This is a recipe by Jamie Oliver that I have veganized. I skipped the rice because I wanted to puree the soup afterwards (my family won't eat chunky soup lol). Honestly I found it delicious either way. Almost like a curry pumpkin soup.
Spicy Butternut Soup
1¼ litres vegetable stock
6-7 lime leaves
3 fresh red chillies , deseeded (I used chilli paste because I didn't have fresh chillies)
2 cloves garlic , peeled
1 large thumb-sized piece fresh ginger , peeled
3 sticks lemongrass , trimmed and squashed with the back of a knife (I skipped this step because I didn't have any)
freshly ground black pepper
1 small bunch fresh coriander
1 heaped teaspoon five-spice
1 teaspoon ground cumin
1 onion , peeled and finely sliced
1 large butternut or acorn squash , halved, deseeded and cut into 1 inch chunks
200 g basmati rice , washed
2 x 400 ml tinned light coconut milk (I used coconut cream because it's what I had)
3-4 limes, juiced
1 fresh red chilli , finely sliced, optional for serving
Pour your stock into a saucepan on a medium-high heat to get nice and hot and then turn down to a low heat to keep warm.

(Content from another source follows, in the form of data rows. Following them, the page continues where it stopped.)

/-! ### Steps that keep the order -/

/-- A step keeps the FDB in order. -/
structure State.keepsFdbOrder (s t : State) : Prop where
  keeps : FdbInOrder s.fdb.entries → FdbInOrder t.fdb.entries

namespace State.keepsFdbOrder

variable {s t u : State}

theorem refl (s : State) : s.keepsFdbOrder s := ⟨id⟩

theorem trans (h : s.keepsFdbOrder t) (k : t.keepsFdbOrder u) : s.keepsFdbOrder u := ⟨fun x => k.keeps (h.keeps x)⟩

theorem after (k : t.keepsFdbOrder u) (h : s.keepsFdbOrder t) : s.keepsFdbOrder u := h.trans k

theorem of_entries (h : t.fdb.entries = s.fdb.entries) : s.keepsFdbOrder t :=
  ⟨fun x => by rwa [h]⟩

theorem of_only {P : List Part} {m : Keys} (h : s.only t P m) (hf : Part.fdb ∉ P := by decide) : s.keepsFdbOrder t :=
  of_entries (congrArg FdbSt.entries (h.1 .fdb hf))

theorem ite {p : Prop} [Decidable p] (h : s.keepsFdbOrder t) (k : s.keepsFdbOrder u) :
    s.keepsFdbOrder (if p then t else u) := by
  split <;> assumption

theorem ite_snd {α : Type} {p : Prop} [Decidable p] {a b : α × State} (h : s.keepsFdbOrder a.2) (k : s.keepsFdbOrder b.2) :
    s.keepsFdbOrder (if p then a else b).2 := by
  split <;> assumption

/-- A step that is made or left out. -/
theorem ite_id {p : Prop} [Decidable p] (k : t.keepsFdbOrder u) (h : s.keepsFdbOrder t) :
    s.keepsFdbOrder (if p then u else t) := ite (h.trans k) h

theorem foldl {α : Type} {f : State → α → State} (hf : ∀ (u : State) (a : α), u.keepsFdbOrder (f u a)) (l : List α) :
    ∀ s : State, s.keepsFdbOrder (l.foldl f s) := by
  induction l with
  | nil => exact refl
  | cons a l ih => exact fun s => (hf s a).trans (ih _)

theorem foldl_snd {α β : Type} {f : β × State → α → β × State} (hf : ∀ (r : β × State) (a : α), r.2.keepsFdbOrder (f r a).2) (l : List α) :
    ∀ r : β × State, r.2.keepsFdbOrder (l.foldl f r).2 := by
  induction l with
  | nil => exact fun r => refl r.2
  | cons a l ih => exact fun r => (hf r a).trans (ih _)

theorem setFdb {m : Fdb} (h : FdbInOrder s.fdb.entries → FdbInOrder m) : s.keepsFdbOrder (s.setFdb m) := ⟨h⟩

theorem set {f : Fld} {v : Nat} (h : s.keepsFdbOrder t) : s.keepsFdbOrder (t.set f v) := h.trans (of_only (only_set t f v))

theorem on {f : Fld} (h : s.keepsFdbOrder t) : s.keepsFdbOrder (t.on f) := h.set

theorem satAdd {f : Fld} {v : Nat} (h : s.keepsFdbOrder t) : s.keepsFdbOrder (t.satAdd f v) := h.set

end State.keepsFdbOrder

open State.keepsFdbOrder

section Operations

variable (s : State)

theorem keepsFdbOrder_fdbParity (p : Nat) : s.keepsFdbOrder (s.fdbParity p) := by
  unfold State.fdbParity
  dsimp only
  exact ((setFdb fun h => h.del p).set.set.set.satAdd).on

theorem keepsFdbOrder_fdbAccess (v a : Nat) : s.keepsFdbOrder (s.fdbAccess v a).2.2 := by
  unfold State.fdbAccess
  split
  · split
    · exact keepsFdbOrder_fdbParity ..
    · exact refl s
  · exact refl s

variable {s} in
/-- An access that answers an entry changes nothing, and the entry is that of the key. -/
theorem fdbAccess_some {t : State} {v a p : Nat} {e : FdbEntry} {b : Bool} (h : s.fdbAccess v a = (some (p, e), b, t)) :
    t = s ∧ mapFind s.fdb.entries p = some e ∧ e.vlan = v ∧ e.mac = a := by
  unfold State.fdbAccess at h
  split at h
  next q x hq =>
    split at h
    · cases h
    · cases h
      exact ⟨rfl, fdbFind_some hq⟩
  next => cases h

variable {s} in
theorem keepsFdbOrder_of_fdbAccess {t : State} {v a : Nat} {r : Option (Nat × FdbEntry)} {b : Bool}
    (h : s.fdbAccess v a = (r, b, t)) : s.keepsFdbOrder t := by
  have hk := keepsFdbOrder_fdbAccess s v a
  rwa [h] at hk

variable {s} in
theorem keepsFdbOrder_fdbPlace {t : State} {e : FdbEntry} (h : s.fdbPlace e = some t) : s.keepsFdbOrder t := by
  obtain ⟨⟨m, p⟩, hm, rfl⟩ := Option.map_eq_some_iff.mp h
  refine setFdb fun ho => ?_
  obtain ⟨hn, hp⟩ := ho.makeRoom hm
  exact hn.put hp

theorem keepsFdbOrder_clearPath (v a n : Nat) : ∀ s : State, s.keepsFdbOrder (clearPath v a n s).2 := by
  induction n with
  | zero => exact refl
  | succ n ih =>
    intro s
    unfold clearPath
    dsimp only
    split
    · exact refl s
    · exact after (ih _) (keepsFdbOrder_fdbParity ..)

theorem keepsFdbOrder_fdbMake (e : FdbEntry) : s.keepsFdbOrder (s.fdbMake e).2.2 :=
  keepsFdbOrder_clearPath e.vlan e.mac 6 s

variable {s} in
theorem keepsFdbOrder_of_fdbMake {t u : State} {e : FdbEntry} {b : Bool} (h : s.fdbMake e = (some t, b, u)) :
    s.keepsFdbOrder t := by
  have hk := keepsFdbOrder_fdbMake s e
  obtain ⟨hp, -, -⟩ : State.fdbPlace (clearPath e.vlan e.mac 6 s).2 e = some t ∧ _ ∧ _ := by
    simpa only [State.fdbMake, Prod.mk.injEq] using h
  exact (keepsFdbOrder_clearPath ..).trans (keepsFdbOrder_fdbPlace hp)

variable {s} in
theorem keepsFdbOrder_fdbMade {u : State} {r : Option State} {e : FdbEntry} {b : Bool} (h : s.fdbMake e = (r, b, u)) :
    s.keepsFdbOrder u := by
  have hk := keepsFdbOrder_fdbMake s e
  rwa [h] at hk

variable {s} in
/-- An entry that takes the place of one of the same key. -/
theorem keepsFdbOrder_fdbPut {p : Nat} {e x : FdbEntry} (h : mapFind s.fdb.entries p = some e) (hv : x.vlan = e.vlan)
    (ha : x.mac = e.mac) : s.keepsFdbOrder (s.fdbPut p x) :=
  setFdb fun ho => ho.put (by rw [hv, ha]; exact ho.place h)

theorem keepsFdbOrder_fdbRemove (p : Nat) (e : FdbEntry) : s.keepsFdbOrder (s.fdbRemove p e) :=
  after (of_only (frame_mirrorFdb ..)) (setFdb fun ho => ho.del p)

theorem keepsFdbOrder_fdbHit (v a : Nat) : s.keepsFdbOrder (s.fdbHit v a) := by
  unfold State.fdbHit
  split
  next p e b t he =>
    obtain ⟨rfl, hp, -, -⟩ := fdbAccess_some he
    refine ⟨fun ho => FdbInOrder.put ho (e := { e with hit := true }) ?_⟩
    have hplace := FdbInOrder.place ho hp
    exact hplace
  next b t he => exact keepsFdbOrder_of_fdbAccess he

end Operations

/-! ### Learning -/

section Learning

variable (s : State)

theorem keepsFdbOrder_learnRequest (r : LearnReq) : s.keepsFdbOrder (s.learnRequest r) := by
  unfold State.learnRequest
  dsimp only
  refine ite (of_only (frame_learnDrop s)) ?_
  split
  · exact of_entries rfl
  · exact ite (of_only (frame_learnDrop s)) (of_entries rfl)

theorem keepsFdbOrder_learnKnownBad (f : Nat) : s.keepsFdbOrder (s.learnKnownBad f) := of_entries rfl

theorem keepsFdbOrder_stationMove {p : Nat} {e : FdbEntry} (h : mapFind s.fdb.entries p = some e) (r : LearnReq) :
    s.keepsFdbOrder (s.stationMove p e r) := by
  unfold State.stationMove
  dsimp only
  refine ite (after (of_only (frame_mirrorFdb ..)) ?_) (after (of_only (frame_mirrorFdb ..)) ?_)
  · refine on (after (of_only (frame_moveLast ..)) (keepsFdbOrder_fdbPut h ?_ ?_)) <;> rfl
  · refine on (satAdd (after (of_only (frame_moveLast ..)) (keepsFdbOrder_fdbPut h ?_ ?_))) <;> rfl

theorem keepsFdbOrder_learnApply (r : LearnReq) : s.keepsFdbOrder (s.learnApply r) := by
  unfold State.learnApply
  split
  next b t he =>
    refine after ?_ (keepsFdbOrder_of_fdbAccess he)
    dsimp only
    split
    next u _ _ hu => exact after (of_only (frame_mirrorFdb ..)) (keepsFdbOrder_of_fdbMake hu).satAdd
    next _ u hu => exact (keepsFdbOrder_fdbMade hu).satAdd.on
  next p e b t he =>
    obtain ⟨rfl, hp, -, -⟩ := fdbAccess_some he
    exact ite (refl _).satAdd.on (ite (refl _) (ite (refl _).satAdd (keepsFdbOrder_stationMove _ hp r)))

theorem keepsFdbOrder_learnRelease (bank : Nat) : s.keepsFdbOrder (s.learnRelease bank) := by
  unfold State.learnRelease
  split
  · exact refl s
  · dsimp only
    exact ite (refl s) (ite (of_entries rfl) (after (keepsFdbOrder_learnApply ..) (of_entries rfl)))

end Learning

/-! ### The commands of the FDB -/

section Commands

variable (s : State) (c : CmdIn)

theorem keepsFdbOrder_coreFdbInsert : s.keepsFdbOrder (coreFdbInsert c s).2 := by
  unfold coreFdbInsert
  dsimp only
  split
  · exact refl s
  · split
    next he => exact keepsFdbOrder_of_fdbAccess he
    next t he =>
      refine after ?_ (keepsFdbOrder_of_fdbAccess he)
      split
      next hu => exact keepsFdbOrder_fdbMade hu
      next hu => exact after (of_only (frame_mirrorFdb ..)) (keepsFdbOrder_of_fdbMake hu)
      next hu => exact (keepsFdbOrder_fdbMade hu).on
    next p e b t he =>
      obtain ⟨rfl, hp, hv, ha⟩ := fdbAccess_some he
      split
      · exact after (of_only (frame_mirrorFdb ..)) (keepsFdbOrder_fdbPut hp hv.symm ha.symm)
      · exact refl _

theorem keepsFdbOrder_coreFdbDelete : s.keepsFdbOrder (coreFdbDelete c s).2 := by
  unfold coreFdbDelete
  split
  · exact refl s
  · split
    next he => exact keepsFdbOrder_of_fdbAccess he
    next he => exact after (keepsFdbOrder_fdbRemove ..) (keepsFdbOrder_of_fdbAccess he)

theorem keepsFdbOrder_coreFdbAgeDelete : s.keepsFdbOrder (coreFdbAgeDelete c s).2 := by
  unfold coreFdbAgeDelete
  split
  · exact refl s
  · split
    next he => exact keepsFdbOrder_of_fdbAccess he
    next he =>
      split
      · exact keepsFdbOrder_of_fdbAccess he
      · exact after (keepsFdbOrder_fdbRemove ..) (keepsFdbOrder_of_fdbAccess he)

theorem keepsFdbOrder_coreFdbSearch : s.keepsFdbOrder (coreFdbSearch c s).2 := by
  unfold coreFdbSearch
  split
  · exact refl s
  · split
    next he => exact keepsFdbOrder_of_fdbAccess he
    next he => exact keepsFdbOrder_of_fdbAccess he

/-- The least of a list is one of it. -/
theorem foldl_least_mem {α : Type} (l : List (Nat × α)) : ∀ x : Nat × α,
    l.foldl (fun a e => if e.1 < a.1 then e else a) x ∈ x :: l := by
  induction l with
  | nil => exact fun x => List.mem_singleton_self x
  | cons y l ih =>
    intro x
    have hy := ih (if y.1 < x.1 then y else x)
    rw [List.mem_cons] at hy
    simp only [List.foldl_cons, List.mem_cons]
    obtain hy | hy := hy
    · rw [hy]
      split <;> tauto
    · exact .inr (.inr hy)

To make your fragrant soup base, add the lime leaves, chillies, garlic, ginger, lemongrass and a pinch of salt to a food processor.
Chop the top few leaves off your bunch of coriander and pop to one side, then add the rest to the processor and blitz for 30 seconds or so until fairly fine.
With the processor still running, add a few good lugs of olive oil, the five-spice and ground cumin.
In a large sauce pan on a medium-high heat add this mixture, you can add a splash of stock to loosen it if you want, and fry and stir for a couple of minutes so it starts smelling fantastic.
Add your sliced onion, then cook gently for 8 to 10 minutes.
Add the squash to the pan and stir well, then pour in the stock.
Bring to the boil, then reduce the heat and simmer for 20 to 25 minutes until the squash is lovely and soft.
At this point, add the rice and give it a really good stir.
If it looks a bit dry, you can add a splash of water here.
Continue to simmer for about 8 minutes until the rice is almost cooked, then add the coconut milk and bring back to the boil.
Simmer for a couple of minutes until hot through and thickened a little.
I like to squash up some of the squash at this point too.
Take the pan off the heat, give it a good stir, then taste and season carefully with salt and pepper.
To give it a bit of twang add the lime juice – the amount you need will depend on how juicy your limes are, so keep tasting it as you go.
Scatter with more sliced fresh chilli and your reserved coriander leaves before serving.